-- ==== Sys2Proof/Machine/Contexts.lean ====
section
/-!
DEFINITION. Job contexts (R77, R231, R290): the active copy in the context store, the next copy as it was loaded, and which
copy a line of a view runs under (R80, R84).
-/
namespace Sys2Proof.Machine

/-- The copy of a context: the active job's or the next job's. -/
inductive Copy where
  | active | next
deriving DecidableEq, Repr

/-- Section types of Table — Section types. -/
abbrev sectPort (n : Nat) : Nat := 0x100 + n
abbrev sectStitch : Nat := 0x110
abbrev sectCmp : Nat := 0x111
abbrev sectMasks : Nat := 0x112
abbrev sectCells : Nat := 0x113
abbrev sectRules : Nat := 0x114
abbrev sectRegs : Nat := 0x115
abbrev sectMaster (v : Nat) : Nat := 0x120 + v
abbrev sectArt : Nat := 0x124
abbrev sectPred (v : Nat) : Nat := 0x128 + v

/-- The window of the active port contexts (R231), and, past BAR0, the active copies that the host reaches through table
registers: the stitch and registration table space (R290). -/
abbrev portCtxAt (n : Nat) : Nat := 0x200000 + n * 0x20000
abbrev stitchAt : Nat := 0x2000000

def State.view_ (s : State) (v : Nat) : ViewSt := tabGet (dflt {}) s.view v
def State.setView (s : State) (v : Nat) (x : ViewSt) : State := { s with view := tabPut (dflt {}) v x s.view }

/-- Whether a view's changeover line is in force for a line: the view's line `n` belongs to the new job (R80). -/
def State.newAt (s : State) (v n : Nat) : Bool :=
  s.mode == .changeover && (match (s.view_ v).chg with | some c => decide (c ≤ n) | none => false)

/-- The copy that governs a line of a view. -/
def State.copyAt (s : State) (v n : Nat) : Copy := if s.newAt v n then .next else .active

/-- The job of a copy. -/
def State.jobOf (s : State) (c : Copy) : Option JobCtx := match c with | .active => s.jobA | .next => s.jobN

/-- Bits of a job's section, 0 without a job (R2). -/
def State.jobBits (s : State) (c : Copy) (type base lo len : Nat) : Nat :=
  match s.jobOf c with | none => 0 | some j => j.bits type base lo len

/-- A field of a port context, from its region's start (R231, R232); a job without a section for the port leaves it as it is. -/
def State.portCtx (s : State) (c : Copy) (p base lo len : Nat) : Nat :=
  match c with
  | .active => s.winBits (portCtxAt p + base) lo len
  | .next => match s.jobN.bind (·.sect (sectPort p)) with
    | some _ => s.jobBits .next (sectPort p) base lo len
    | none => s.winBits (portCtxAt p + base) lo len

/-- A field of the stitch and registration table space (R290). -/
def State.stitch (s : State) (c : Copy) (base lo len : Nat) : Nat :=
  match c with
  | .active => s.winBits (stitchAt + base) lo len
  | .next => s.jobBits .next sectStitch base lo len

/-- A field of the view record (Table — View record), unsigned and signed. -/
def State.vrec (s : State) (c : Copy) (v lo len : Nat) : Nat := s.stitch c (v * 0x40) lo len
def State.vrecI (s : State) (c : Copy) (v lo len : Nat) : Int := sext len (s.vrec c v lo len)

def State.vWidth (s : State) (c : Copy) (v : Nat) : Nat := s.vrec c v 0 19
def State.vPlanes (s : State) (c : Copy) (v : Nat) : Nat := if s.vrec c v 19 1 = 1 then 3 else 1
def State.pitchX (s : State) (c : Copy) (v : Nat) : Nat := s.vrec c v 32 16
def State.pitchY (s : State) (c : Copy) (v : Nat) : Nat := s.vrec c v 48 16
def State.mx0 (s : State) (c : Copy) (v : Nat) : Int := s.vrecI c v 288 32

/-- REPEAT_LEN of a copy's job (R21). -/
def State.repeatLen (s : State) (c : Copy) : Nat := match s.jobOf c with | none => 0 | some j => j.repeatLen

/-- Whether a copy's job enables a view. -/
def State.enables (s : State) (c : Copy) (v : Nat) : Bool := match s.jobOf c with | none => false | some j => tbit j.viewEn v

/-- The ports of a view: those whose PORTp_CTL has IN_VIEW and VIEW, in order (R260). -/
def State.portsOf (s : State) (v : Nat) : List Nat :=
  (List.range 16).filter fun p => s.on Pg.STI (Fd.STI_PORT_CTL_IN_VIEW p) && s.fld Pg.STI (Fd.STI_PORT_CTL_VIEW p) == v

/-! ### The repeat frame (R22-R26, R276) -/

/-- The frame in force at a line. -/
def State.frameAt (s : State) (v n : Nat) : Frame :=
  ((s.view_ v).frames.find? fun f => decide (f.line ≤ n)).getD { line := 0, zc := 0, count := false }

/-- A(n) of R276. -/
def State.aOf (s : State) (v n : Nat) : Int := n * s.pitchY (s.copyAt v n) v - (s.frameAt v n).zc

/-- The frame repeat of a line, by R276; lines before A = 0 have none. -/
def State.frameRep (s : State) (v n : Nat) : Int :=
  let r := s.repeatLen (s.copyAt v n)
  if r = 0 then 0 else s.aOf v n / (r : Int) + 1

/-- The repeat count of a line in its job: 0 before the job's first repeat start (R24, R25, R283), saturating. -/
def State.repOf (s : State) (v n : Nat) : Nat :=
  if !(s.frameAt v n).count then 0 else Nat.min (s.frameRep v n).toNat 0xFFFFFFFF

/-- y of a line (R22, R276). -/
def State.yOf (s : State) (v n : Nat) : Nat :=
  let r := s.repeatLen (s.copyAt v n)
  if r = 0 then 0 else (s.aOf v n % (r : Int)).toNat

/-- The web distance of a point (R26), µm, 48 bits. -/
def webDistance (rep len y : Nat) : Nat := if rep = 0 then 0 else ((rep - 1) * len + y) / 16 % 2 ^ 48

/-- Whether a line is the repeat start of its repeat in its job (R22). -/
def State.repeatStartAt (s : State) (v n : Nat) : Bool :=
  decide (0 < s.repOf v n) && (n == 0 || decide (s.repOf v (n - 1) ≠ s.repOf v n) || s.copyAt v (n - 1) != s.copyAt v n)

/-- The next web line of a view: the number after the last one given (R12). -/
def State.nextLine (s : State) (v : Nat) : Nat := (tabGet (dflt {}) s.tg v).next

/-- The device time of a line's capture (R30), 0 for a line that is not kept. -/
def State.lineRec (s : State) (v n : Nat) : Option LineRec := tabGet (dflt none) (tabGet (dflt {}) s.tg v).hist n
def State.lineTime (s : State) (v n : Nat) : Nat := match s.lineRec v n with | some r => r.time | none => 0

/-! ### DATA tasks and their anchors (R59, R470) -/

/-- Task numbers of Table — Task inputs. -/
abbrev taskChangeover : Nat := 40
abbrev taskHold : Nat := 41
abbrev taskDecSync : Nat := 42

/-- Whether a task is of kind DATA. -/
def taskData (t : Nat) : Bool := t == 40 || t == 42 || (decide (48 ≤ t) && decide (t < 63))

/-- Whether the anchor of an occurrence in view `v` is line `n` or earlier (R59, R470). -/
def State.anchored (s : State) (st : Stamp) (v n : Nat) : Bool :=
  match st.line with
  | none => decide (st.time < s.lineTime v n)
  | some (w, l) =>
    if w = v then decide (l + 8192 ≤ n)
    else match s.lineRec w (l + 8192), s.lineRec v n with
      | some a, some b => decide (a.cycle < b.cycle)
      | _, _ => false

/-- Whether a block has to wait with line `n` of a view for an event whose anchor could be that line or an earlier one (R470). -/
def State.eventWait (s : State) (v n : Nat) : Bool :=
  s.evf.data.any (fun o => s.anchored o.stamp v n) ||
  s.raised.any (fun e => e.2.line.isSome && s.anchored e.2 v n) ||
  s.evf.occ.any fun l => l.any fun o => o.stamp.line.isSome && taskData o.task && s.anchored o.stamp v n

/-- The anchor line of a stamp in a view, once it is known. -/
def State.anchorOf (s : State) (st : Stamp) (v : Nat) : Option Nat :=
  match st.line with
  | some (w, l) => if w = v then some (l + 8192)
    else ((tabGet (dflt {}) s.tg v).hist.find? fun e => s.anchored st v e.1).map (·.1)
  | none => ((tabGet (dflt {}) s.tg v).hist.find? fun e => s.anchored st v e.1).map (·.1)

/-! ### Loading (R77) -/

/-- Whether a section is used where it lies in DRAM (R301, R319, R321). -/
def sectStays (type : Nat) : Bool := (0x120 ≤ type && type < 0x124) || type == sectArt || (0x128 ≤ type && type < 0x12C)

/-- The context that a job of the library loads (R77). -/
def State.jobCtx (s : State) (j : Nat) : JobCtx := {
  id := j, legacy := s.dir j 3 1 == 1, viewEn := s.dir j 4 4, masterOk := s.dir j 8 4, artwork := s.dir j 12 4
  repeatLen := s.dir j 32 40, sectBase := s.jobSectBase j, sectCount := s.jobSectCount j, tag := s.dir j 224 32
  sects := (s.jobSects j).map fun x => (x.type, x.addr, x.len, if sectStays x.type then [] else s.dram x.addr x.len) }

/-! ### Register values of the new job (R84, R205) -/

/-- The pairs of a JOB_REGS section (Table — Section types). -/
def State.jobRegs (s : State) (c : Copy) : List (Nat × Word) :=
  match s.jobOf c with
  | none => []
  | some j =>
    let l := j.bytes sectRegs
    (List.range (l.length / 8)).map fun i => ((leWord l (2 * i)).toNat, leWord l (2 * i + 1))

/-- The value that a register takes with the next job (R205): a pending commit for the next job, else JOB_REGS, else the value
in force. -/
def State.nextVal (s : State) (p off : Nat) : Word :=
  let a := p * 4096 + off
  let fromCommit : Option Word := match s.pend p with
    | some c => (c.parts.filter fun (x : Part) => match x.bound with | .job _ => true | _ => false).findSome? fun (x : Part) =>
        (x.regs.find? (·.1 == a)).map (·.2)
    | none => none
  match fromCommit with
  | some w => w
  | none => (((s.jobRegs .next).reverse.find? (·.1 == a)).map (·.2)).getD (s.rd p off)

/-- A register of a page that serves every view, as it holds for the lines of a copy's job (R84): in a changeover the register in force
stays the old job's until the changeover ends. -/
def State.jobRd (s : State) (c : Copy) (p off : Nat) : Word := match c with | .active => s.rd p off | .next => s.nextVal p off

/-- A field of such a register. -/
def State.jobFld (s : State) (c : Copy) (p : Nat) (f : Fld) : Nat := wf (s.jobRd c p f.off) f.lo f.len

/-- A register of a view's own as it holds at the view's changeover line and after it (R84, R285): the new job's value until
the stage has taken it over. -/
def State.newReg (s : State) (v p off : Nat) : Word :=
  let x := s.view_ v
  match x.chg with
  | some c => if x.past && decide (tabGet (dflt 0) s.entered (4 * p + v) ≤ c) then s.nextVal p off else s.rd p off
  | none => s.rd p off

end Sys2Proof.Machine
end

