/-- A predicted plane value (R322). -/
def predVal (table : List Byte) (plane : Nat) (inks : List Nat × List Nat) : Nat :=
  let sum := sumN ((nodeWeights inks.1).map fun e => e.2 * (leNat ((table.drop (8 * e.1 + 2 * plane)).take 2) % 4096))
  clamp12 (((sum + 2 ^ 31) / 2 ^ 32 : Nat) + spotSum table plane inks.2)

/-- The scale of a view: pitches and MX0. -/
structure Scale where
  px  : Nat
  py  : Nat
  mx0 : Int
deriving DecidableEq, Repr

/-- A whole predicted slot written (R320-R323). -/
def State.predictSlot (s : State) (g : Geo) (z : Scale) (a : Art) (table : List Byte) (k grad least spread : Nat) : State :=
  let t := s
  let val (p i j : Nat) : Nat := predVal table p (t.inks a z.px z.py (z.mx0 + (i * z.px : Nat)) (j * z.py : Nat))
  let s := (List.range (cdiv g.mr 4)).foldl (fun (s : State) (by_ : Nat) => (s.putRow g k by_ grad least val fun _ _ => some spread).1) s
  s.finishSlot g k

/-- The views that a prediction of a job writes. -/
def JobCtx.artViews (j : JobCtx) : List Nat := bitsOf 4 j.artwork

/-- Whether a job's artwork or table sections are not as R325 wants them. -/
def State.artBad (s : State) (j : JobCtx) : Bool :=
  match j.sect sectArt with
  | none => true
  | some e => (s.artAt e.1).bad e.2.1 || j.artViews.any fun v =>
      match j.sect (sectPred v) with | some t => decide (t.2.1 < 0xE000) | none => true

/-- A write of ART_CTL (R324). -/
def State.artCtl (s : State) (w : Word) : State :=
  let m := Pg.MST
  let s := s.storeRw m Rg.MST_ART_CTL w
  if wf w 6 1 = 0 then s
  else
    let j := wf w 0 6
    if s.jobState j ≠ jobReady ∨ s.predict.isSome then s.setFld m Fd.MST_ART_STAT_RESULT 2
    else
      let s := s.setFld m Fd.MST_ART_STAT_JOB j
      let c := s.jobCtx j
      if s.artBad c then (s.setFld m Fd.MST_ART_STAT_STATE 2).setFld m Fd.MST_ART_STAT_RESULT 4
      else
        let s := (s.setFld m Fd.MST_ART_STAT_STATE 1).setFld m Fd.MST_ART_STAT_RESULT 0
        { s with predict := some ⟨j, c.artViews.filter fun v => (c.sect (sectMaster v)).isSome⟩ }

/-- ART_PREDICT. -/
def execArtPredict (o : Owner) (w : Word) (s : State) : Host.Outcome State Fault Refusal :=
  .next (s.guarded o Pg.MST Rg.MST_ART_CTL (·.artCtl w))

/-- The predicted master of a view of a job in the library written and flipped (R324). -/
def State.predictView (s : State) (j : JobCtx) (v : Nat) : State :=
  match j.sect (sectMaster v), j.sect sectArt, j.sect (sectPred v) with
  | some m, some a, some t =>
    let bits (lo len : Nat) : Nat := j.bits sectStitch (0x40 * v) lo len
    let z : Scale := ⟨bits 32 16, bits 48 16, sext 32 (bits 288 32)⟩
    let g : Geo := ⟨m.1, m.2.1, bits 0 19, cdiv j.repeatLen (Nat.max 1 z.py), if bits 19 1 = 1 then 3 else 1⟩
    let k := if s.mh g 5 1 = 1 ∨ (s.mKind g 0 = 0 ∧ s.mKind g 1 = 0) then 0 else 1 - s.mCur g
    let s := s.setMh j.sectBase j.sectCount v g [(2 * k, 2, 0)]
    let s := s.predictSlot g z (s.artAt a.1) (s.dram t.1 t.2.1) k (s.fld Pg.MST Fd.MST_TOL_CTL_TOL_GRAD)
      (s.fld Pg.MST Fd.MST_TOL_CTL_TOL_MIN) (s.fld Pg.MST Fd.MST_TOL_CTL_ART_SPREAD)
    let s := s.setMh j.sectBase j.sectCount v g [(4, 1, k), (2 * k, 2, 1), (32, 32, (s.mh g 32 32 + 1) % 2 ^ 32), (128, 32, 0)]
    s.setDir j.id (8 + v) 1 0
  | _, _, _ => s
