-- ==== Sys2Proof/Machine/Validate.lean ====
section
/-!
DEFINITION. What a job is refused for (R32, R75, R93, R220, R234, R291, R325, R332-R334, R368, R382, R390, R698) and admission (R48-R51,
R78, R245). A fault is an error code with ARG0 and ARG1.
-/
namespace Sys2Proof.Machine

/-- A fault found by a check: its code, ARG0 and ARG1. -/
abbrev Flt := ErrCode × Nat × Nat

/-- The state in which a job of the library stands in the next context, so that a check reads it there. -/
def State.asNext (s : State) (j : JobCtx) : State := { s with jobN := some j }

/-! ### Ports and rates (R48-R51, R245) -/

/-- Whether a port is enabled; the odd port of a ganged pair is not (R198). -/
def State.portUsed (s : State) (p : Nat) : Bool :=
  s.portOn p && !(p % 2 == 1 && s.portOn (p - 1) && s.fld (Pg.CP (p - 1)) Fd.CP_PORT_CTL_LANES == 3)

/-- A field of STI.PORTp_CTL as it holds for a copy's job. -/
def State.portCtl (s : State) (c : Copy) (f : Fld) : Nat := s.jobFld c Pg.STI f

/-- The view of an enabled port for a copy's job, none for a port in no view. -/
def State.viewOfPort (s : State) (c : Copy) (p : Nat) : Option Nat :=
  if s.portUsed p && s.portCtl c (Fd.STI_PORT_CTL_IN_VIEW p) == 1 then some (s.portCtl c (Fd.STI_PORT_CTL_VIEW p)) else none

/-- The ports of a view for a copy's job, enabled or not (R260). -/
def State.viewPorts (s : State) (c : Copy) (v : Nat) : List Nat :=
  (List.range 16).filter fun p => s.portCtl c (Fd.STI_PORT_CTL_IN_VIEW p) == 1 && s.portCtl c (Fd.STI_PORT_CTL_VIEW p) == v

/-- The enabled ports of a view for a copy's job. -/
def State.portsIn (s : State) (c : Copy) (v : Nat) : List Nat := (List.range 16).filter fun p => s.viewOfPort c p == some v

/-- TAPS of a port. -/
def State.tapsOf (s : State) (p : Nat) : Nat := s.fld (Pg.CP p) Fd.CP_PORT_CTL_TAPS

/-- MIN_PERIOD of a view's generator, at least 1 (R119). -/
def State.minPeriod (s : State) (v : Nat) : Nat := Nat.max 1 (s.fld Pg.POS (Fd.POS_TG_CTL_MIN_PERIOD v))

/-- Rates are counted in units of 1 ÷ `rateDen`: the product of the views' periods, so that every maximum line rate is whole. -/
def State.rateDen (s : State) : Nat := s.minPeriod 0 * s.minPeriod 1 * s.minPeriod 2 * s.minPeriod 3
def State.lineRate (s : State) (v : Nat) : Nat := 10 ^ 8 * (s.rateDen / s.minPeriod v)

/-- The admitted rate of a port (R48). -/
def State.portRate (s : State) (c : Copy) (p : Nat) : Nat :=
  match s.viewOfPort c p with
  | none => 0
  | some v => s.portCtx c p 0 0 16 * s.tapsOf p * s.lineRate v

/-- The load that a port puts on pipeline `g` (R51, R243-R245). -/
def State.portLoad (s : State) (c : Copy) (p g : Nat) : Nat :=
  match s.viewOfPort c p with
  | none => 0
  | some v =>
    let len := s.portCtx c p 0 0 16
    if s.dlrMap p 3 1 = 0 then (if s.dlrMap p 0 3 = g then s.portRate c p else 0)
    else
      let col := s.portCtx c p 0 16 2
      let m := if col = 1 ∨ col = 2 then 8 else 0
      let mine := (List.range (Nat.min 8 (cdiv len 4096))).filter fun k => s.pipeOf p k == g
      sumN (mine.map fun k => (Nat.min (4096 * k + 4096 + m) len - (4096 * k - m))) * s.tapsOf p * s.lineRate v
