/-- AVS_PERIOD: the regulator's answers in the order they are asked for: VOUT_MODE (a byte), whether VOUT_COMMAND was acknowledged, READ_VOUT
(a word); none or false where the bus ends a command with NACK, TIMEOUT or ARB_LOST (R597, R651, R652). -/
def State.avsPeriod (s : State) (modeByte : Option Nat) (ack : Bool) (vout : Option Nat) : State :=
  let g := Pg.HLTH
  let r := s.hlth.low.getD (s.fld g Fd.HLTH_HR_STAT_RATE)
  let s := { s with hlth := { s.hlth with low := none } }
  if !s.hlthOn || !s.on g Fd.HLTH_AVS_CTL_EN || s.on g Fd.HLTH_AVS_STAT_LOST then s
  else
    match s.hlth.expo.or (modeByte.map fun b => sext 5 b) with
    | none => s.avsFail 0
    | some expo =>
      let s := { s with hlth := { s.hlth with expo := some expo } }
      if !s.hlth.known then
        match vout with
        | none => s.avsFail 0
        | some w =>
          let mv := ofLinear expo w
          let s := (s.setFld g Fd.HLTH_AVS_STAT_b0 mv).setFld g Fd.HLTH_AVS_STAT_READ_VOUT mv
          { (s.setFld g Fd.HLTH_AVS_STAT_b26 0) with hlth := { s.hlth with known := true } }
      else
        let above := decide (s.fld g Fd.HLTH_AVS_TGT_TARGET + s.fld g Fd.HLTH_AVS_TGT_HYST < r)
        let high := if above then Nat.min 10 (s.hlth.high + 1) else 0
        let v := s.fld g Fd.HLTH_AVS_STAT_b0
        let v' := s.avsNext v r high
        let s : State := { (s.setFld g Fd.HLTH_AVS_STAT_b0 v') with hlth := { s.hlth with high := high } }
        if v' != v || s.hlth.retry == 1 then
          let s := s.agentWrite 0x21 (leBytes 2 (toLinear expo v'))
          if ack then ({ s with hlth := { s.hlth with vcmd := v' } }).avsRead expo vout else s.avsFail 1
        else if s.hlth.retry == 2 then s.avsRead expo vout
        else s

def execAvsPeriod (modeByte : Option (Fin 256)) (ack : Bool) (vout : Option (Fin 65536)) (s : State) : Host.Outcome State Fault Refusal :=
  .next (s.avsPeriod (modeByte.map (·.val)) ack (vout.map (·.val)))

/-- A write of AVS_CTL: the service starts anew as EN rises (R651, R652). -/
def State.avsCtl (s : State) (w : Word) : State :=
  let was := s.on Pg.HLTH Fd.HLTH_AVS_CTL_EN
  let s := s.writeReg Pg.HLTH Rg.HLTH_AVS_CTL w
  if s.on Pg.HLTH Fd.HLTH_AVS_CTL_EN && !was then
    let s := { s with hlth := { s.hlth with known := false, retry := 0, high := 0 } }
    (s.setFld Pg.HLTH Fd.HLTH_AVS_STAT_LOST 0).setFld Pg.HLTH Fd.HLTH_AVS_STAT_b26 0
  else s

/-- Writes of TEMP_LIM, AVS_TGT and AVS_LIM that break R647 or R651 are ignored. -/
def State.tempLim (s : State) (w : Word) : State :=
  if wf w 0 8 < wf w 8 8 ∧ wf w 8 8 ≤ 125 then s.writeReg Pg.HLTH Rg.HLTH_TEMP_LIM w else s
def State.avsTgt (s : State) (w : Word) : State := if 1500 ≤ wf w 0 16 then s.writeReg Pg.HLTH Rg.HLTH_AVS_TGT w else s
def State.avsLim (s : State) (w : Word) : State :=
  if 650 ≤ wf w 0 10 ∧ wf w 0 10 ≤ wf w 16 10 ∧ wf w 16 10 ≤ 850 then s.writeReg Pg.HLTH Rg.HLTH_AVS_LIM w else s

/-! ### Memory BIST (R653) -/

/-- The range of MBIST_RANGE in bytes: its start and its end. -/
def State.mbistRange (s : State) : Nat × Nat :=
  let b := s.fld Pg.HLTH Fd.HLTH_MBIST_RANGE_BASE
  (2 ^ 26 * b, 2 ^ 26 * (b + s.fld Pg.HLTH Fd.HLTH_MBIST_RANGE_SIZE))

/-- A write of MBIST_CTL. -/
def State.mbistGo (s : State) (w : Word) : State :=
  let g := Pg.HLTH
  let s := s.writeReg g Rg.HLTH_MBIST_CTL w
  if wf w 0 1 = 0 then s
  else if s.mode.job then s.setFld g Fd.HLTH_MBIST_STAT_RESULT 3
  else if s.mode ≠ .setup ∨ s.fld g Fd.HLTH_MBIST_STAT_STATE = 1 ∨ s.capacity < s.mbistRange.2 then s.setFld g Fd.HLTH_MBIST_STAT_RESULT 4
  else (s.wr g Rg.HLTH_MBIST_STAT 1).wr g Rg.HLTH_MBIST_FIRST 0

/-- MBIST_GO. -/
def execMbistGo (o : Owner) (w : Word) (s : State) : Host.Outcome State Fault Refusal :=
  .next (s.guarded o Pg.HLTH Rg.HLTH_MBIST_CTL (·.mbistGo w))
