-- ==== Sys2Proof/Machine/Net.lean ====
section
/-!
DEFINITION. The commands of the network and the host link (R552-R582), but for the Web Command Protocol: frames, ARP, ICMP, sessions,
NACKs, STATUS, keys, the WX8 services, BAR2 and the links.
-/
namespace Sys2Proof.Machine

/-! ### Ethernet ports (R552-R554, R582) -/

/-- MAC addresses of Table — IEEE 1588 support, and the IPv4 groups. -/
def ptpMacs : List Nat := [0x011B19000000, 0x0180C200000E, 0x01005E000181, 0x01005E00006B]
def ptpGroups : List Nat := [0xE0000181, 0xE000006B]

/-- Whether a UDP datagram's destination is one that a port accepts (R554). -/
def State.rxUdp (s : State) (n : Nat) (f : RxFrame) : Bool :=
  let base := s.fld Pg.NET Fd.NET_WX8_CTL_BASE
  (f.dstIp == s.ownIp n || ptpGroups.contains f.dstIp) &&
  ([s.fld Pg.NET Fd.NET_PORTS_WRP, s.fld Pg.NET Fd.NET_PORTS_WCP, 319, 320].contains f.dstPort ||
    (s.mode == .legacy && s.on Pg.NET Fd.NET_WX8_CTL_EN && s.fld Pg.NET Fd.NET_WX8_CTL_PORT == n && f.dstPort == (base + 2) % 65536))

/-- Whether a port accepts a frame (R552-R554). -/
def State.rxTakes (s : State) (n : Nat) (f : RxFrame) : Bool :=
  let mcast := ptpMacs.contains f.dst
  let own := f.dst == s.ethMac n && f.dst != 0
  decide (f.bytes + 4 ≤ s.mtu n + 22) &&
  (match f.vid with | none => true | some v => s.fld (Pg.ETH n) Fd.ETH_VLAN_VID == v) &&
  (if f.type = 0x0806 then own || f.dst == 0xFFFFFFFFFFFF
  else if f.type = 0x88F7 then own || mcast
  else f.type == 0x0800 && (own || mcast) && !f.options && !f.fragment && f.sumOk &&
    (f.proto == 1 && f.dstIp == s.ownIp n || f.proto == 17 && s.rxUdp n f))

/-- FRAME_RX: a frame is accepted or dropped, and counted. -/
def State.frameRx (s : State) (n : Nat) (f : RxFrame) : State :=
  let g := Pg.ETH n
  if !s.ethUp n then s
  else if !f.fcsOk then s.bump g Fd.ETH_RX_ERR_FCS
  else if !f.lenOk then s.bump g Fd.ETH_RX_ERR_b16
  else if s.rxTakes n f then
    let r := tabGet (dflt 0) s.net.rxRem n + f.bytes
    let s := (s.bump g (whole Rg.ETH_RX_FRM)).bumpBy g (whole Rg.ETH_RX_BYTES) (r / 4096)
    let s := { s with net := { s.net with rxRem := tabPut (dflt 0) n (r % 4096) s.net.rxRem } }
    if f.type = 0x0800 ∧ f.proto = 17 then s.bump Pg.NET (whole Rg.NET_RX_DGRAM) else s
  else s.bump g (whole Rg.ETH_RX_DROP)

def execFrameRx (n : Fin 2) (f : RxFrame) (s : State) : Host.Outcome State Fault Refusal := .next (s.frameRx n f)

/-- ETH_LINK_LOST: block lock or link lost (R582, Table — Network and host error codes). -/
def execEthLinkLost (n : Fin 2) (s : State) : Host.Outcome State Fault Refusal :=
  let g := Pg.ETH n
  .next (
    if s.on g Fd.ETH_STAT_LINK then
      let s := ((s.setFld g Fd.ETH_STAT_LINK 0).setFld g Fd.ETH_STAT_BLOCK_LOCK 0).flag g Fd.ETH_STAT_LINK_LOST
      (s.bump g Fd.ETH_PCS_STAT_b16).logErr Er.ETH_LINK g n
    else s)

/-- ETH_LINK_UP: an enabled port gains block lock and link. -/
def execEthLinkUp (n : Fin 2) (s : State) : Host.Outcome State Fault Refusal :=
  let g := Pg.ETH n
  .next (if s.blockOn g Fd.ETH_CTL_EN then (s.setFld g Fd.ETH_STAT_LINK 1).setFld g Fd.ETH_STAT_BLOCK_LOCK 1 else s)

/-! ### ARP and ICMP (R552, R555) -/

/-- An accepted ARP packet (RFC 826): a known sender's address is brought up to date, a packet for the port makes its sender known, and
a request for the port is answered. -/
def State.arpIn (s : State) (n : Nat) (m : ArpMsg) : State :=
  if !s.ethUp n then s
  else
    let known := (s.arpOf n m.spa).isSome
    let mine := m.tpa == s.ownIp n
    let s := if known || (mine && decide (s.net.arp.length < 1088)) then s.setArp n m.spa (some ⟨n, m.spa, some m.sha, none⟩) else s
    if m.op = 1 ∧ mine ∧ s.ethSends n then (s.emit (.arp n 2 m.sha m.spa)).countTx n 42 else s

+++

Lines above with the string "sectStitch" need to be found and copied.

Task response |
abbrev sectStitch : Nat := 0x110
  | .next => s.jobBits .next sectStitch base lo len
    let bits (lo len : Nat) : Nat := j.bits sectStitch (0x40 * v) lo len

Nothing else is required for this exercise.